> **What the exercise asks**
Nothing before the line containing "def State.calCompare (s" belongs in the answer; quote that line and all lines after it through the end of the material, word for word.
►
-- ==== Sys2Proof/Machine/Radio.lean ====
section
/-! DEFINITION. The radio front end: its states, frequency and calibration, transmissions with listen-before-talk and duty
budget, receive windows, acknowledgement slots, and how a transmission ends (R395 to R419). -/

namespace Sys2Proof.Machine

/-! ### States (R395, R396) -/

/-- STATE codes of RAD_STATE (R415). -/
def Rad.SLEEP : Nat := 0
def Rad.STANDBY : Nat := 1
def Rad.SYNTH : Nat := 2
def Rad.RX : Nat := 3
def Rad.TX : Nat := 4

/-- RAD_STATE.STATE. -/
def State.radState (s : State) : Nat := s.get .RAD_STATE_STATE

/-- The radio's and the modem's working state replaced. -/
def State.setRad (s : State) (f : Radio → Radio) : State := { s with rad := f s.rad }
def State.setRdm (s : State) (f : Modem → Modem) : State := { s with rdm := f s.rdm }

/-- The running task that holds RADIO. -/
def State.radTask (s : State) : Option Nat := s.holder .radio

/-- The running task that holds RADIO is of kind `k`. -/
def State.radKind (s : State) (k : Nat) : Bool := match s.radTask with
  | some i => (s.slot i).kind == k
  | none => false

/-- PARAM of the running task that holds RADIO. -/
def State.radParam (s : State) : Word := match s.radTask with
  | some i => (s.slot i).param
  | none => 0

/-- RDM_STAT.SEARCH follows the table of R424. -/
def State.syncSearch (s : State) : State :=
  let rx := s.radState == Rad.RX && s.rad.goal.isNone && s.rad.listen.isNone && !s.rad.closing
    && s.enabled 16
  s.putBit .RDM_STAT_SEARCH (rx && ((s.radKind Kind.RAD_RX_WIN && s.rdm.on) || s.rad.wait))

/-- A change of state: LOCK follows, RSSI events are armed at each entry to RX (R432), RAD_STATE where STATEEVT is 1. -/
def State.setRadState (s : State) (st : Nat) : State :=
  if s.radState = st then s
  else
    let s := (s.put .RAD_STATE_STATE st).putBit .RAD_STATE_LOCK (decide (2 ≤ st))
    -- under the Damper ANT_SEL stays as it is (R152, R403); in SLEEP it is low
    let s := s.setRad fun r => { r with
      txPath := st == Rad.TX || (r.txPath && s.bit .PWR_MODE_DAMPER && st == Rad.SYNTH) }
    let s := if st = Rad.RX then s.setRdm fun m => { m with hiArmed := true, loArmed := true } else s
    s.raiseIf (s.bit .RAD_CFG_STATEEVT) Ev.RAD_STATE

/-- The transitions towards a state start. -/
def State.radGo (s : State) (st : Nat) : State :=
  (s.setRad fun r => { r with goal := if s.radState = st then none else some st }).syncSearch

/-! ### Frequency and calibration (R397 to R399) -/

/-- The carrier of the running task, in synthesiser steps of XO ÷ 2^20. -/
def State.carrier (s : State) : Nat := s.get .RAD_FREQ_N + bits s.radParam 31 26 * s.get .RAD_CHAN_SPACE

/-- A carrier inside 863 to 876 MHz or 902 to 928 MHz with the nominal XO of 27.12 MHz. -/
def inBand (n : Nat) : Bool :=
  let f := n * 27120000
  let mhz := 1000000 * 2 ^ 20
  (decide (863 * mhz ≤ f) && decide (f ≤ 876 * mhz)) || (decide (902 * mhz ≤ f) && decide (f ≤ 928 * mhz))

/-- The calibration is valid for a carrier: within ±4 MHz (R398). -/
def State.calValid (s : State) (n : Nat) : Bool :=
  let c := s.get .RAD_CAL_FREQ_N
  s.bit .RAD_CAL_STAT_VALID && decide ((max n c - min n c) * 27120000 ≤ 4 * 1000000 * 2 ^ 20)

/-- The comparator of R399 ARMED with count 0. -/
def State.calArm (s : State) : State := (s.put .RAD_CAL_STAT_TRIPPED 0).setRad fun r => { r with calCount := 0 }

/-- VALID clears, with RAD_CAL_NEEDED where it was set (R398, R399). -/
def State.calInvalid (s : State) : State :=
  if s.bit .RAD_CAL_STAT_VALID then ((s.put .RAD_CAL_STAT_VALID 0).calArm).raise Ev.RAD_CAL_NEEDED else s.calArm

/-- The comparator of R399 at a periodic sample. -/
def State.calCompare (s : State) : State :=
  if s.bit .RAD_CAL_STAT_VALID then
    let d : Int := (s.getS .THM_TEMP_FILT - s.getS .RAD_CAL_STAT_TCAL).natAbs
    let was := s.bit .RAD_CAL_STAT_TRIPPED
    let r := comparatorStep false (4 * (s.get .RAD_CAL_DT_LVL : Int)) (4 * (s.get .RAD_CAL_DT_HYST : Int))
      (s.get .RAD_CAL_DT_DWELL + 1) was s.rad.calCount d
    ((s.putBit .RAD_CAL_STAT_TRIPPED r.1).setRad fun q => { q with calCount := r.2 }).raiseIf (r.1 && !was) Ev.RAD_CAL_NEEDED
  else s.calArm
◄
> **Answer box**
def State.calCompare (s : State) : State :=
  if s.bit .RAD_CAL_STAT_VALID then
    let d : Int := (s.getS .THM_TEMP_FILT - s.getS .RAD_CAL_STAT_TCAL).natAbs
    let was := s.bit .RAD_CAL_STAT_TRIPPED
    let r := comparatorStep false (4 * (s.get .RAD_CAL_DT_LVL : Int)) (4 * (s.get .RAD_CAL_DT_HYST : Int))
      (s.get .RAD_CAL_DT_DWELL + 1) was s.rad.calCount d
    ((s.putBit .RAD_CAL_STAT_TRIPPED r.1).setRad fun q => { q with calCount := r.2 }).raiseIf (r.1 && !was) Ev.RAD_CAL_NEEDED
  else s.calArm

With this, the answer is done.